The greedy strategy can be implemented using sorting algorithm. The sort should be based on increasing attacking abilities, decreasing defending abilities, and lexicographically increasing names. After the players are sorted, the first 5 players will become the attackers, while the remaining automatically become the defenders.
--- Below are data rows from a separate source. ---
/-- R297, R298: the block to fetch next, and the blocks that stay held. None while there is no room for it. -/
def Front.fetchDue (f : Front) : Option (Word × List Block) :=
  if f.levels.isEmpty then none
  else match f.nextBlock with
  | none => none
  | some a =>
    if f.blocks.length < 8 then some (a, f.blocks)
    else if a = blockOf f.level.pos then f.victim.map fun v => (a, f.blocks.erase v)
    else none

/-- R216, R294: the cause of a hub access that fails: a package that cannot be reached is UNMAPPED. (DEDUCED: log 29.) -/
def hubCause (k : Cause) : Cause := if k = .remote then .unmapped else k

/-- R216, R246: a read that decode makes of device memory, of this package or of another. `out` is the cause of an address outside the
leases, where they are checked. (DEDUCED: log 29.) -/
def streamReadFor (key : Nat) (s : State) (p : Fin 16) (va : Word) (n : Nat) (out : Option Cause) : State × Res (List Byte) :=
  if out.isSome && (leaseVerdict (leasesOf s (some p)) va n false).isSome then (s, .fail (out.getD .leaseOut))
  else if !va.getLsbD 63 then (s, .fail .unmapped)
  else if pkgOf va = ownPkg s then globRead s false (some p) va n
  else match hubRead s p key va n with
  | (s, .fail k) => (s, .fail (hubCause k))
  | r => r

/-- The same, for a record in decode. -/
def streamRead (s : State) (p : Fin 16) (va : Word) (n : Nat) (out : Option Cause) : State × Res (List Byte) :=
  streamReadFor askDecode s p va n out

/-- R237, R290: the cause of a record's fetch outside the leases: LEASE_OUT in an entry's segment, UNMAPPED in a called level. -/
def Front.fetchCause (f : Front) : Cause := if f.depth = 0 then .leaseOut else .unmapped

/-- R344: the capability tag of a granule of device memory. -/
def streamTag (s : State) (p : Fin 16) (va : Word) : Bool :=
  if pkgOf va ≠ ownPkg s then false
  else match walk s (dieOfVa va) p (offsetOf va) with
  | .leaf e size => s.tagged (hbmAddr (dieOfVa va) (leafAddr e + offsetOf va % pageSize size))
  | _ => false

/-- R297: the part of a block that lies in a level's range, as an offset and a length. -/
def levelPart (l : Level) (a : Word) : Nat × Nat :=
  let lo := max l.lo.toNat a.toNat
  (lo - a.toNat, min l.hi (a.toNat + 256) - lo)

/-- R297, R300: FETCH_BLOCK: the level in decode reads its next block. -/
def execFetchBlock (part : Fin 16) (s : State) : Out :=
  let f := s.aux[part].front
  if f.st ≠ .running then .next s
  else match f.fetchDue with
  | none => .next s
  | some (a, kept) =>
    let (o, n) := levelPart f.level a
    let tags := (List.range 16).map fun i => streamTag s part (a + BitVec.ofNat 64 (16 * i))
    match streamReadFor askBlock s part (a + BitVec.ofNat 64 o) n (some f.fetchCause) with
    | (s, .ok bs) =>
      let b : Block := ⟨f.depth, a, padTo 256 (List.replicate o 0 ++ bs), tags, none⟩
      .next (modFront (dropAsks s part askBlock) part fun f => { f with blocks := kept ++ [b] })
    | (s, .fail k) => .next (modFront s part fun f => { f with blocks := kept ++ [⟨f.depth, a, [], [], some k⟩] })
    | (s, .wait) => .next s

/-- R297: the held block of the level in decode that holds a whole range. -/
def Front.holds (f : Front) (va : Word) (n : Nat) : Option Block :=
  f.blocks.find? fun b => b.level == f.depth && decide (b.addr.toNat ≤ va.toNat) && decide (va.toNat + n ≤ b.addr.toNat + 256)

/-- R297: bytes of the stream: from a held block, or read when decode needs them. -/
def frontBytes (s : State) (p : Fin 16) (va : Word) (n : Nat) : State × Res (List Byte) :=
  match s.aux[p].front.holds va n with
  | some b => (s, match b.bad with
    | some k => .fail k
    | none => .ok ((b.data.drop (va.toNat - b.addr.toNat)).take n))
  | none => streamRead s p va n (some s.aux[p].front.fetchCause)

/-! ### Faults and going on -/

/-- R216: the record in decode fails: fetch stops, and the fault waits for the older entries. -/
def streamErr (s : State) (k : Cause) (wop : BitVec 8) : Out :=
  .next (modFront s s.part fun f => { f with wait := .fault k f.level.pos wop false })

/-- Decode goes on at a position of its level. -/
def streamGoto (s : State) (pos : Word) : State := modFront s s.part fun f => f.goto pos

/-- Decode goes on after the record, of a number of units. -/
def nextRec (s : State) (units : Nat) : Out := .next (streamGoto s (s.recPos + BitVec.ofNat 64 (32 * units)))

/-- A record's action that reads: it goes on, faults, or waits. -/
def onStream {α : Type} (r : State × Res α) (wop : BitVec 8) (f : State → α → Out) : Out :=
  match r with
  | (s, .ok x) => f s x
  | (s, .fail k) => streamErr s k wop
  | (s, .wait) => stall s

/-! ### Buffers named by records (R215) -/

/-- Whether an older entry that writes in place may still write a range of a fixed buffer (R227). -/
def writerOut (w : Window) (a : Word) (n : Nat) : Bool :=
  w.entries.any fun e => e.ops.any fun o => o.write && o.version.isNone && rangesMeet o.addr.toNat (max 1 o.len) a.toNat n

/-- R227: whether a version has been produced. -/
def produced (w : Window) (v : Version) : Bool := v.committed || !(w.entries.any fun e => e.serial == v.writer && !e.over)

/-- R215: where bytes of a buffer lie at this decode. None is STREAM_ILLEGAL. -/
def bufPlace (w : Window) (id : BitVec 12) (off n : Nat) : Option Word :=
  match findBuf w id with
  | none => none
  | some b =>
    if b.size < off + n then none
    else if b.fixed then some (b.base + BitVec.ofNat 64 off)
    else b.newest.map fun v => v.addr + BitVec.ofNat 64 off

/-- R227: whether bytes of a buffer can be read as they stand at this decode. -/
def bufSettled (w : Window) (id : BitVec 12) (a : Word) (n : Nat) : Bool :=
  match findBuf w id with
  | none => true
  | some b => if b.fixed then !writerOut w a n else b.newest.all (produced w)

/-- R227: bytes of a buffer, read once their producers are done. (DEDUCED: log 29.) -/
def bufRead (s : State) (id : BitVec 12) (off n : Nat) : State × Res (List Byte) :=
  let w := s.window
  match bufPlace w id off n with
  | none => (s, .fail .streamIllegal)
  | some a => if bufSettled w id a n then streamRead s s.part a n none else (s, .wait)

/-! ### WNOP, WBUF, WFREE -/

/-- R236: WNOP. -/
def execWnop (units : BitVec 2) (s : State) : Out := nextRec s (units.toNat + 1)

/-- R220 step 2: the checks of a fixed buffer's capability. -/
def bufCap (p : Fin 16) (base : BitVec 128) (tag : Bool) (size : Nat) : Option Cause :=
  if !tag then some .capTag
  else if capPart base ≠ p.val ∨ capPerm base % 4 ≠ 3 then some .capPerm
  else if capLen base < size then some .capBounds
  else none

/-- R220 steps 1 and 3 for fields. -/
def bufFieldsOk (w : Window) (prot fixed : Bool) (depth : BitVec 3) (buf : BitVec 12) (size : Word) (base : BitVec 128) : Bool :=
  buf != 0 && (findBuf w buf).isNone && size.toNat % 256 == 0 && decide (256 ≤ size.toNat) && decide (size.toNat ≤ 2 ^ 40) &&
    (!fixed || depth == 0) && (fixed || base == 0) && (prot || base.extractLsb' 64 64 == 0)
After this is done, we should use the sorting algorithm again to sort the attackers and defenders based on lexicographically increasing names.

The time complexity of this solution is O({total players} * log2({total players}) or O(10^1).

Implementation

import java.io.BufferedInputStream;
import java.io.BufferedOutputStream;
import java.io.PrintWriter;
import java.util.Arrays;
import java.util.Comparator;
import java.util.Scanner;

/**
 * 11804 - Argentina
 * Time limit: 1.000 seconds
 * https://onlinejudge.org/index.php?option=com_onlinejudge&Itemid=8&category=24&page=show_problem&problem=2904
 */
public class Main {
    public static void main(final String... args) {
        final Scanner in = new Scanner(new BufferedInputStream(System.in));
        final PrintWriter out = new PrintWriter(new BufferedOutputStream(System.out));
        final Process process = new Process();

        final int totalCases = in.nextInt();
        for (int i = 0; i < totalCases; i++) {
            final Input input = new Input();
            input.caseId = i + 1;
            input.players = new Player[10];
            for (int j = 0; j < 10; j++) {
                final Player player = new Player(in.next(), in.nextInt(), in.nextInt());
                input.players[j] = player;
            }

            final Output output = process.process(input);
            out.format(
                "Case %d:\n(%s, %s, %s, %s, %s)\n(%s, %s, %s, %s, %s)\n",
                output.caseId,
                output.attackers[0].name,
                output.attackers[1].name,
                output.attackers[2].name,
                output.attackers[3].name,
                output.attackers[4].name,
                output.defenders[0].name,
                output.defenders[1].name,
                output.defenders[2].name,
                output.defenders[3].name,
                output.defenders[4].name
            );
        }

        in.close();
        out.flush();
        out.close();
    }
}

class Input {
    public int caseId;
    public Player[] players;
}

class Output {
    public int caseId;
    public Player[] attackers;
    public Player[] defenders;
}

class Process {
    private static final Comparator<Player> ORDER_BY_ABILITIES_AND_NAME = Comparator
        .comparingInt((Player p) -> -p.attack)
        .thenComparingInt((Player p) -> p.defense)
        .thenComparing((Player p) -> p.name);
    private static final Comparator<Player> ORDER_BY_NAME = Comparator
        .comparing((Player p) -> p.name);

    public final Output process(final Input input) {
        final Player[] players = input.players;
        Arrays.sort(players, ORDER_BY_ABILITIES_AND_NAME);

        final Player[] attackers = Arrays.copyOfRange(input.players, 0, 5);
        Arrays.sort(attackers, ORDER_BY_NAME);

        final Player[] defenders = Arrays.copyOfRange(input.players, 5, 10);
        Arrays.sort(defenders, ORDER_BY_NAME);

        final Output output = new Output();
        output.caseId = input.caseId;
        output.attackers = attackers;
        output.defenders = defenders;
        return output;
    }
}

class Player {
    public final String name;
    public final int attack;
    public final int defense;

    public Player(final String name, final int attack, final int defense) {
        this.name = name;
        this.attack = attack;
        this.defense = defense;
    }
}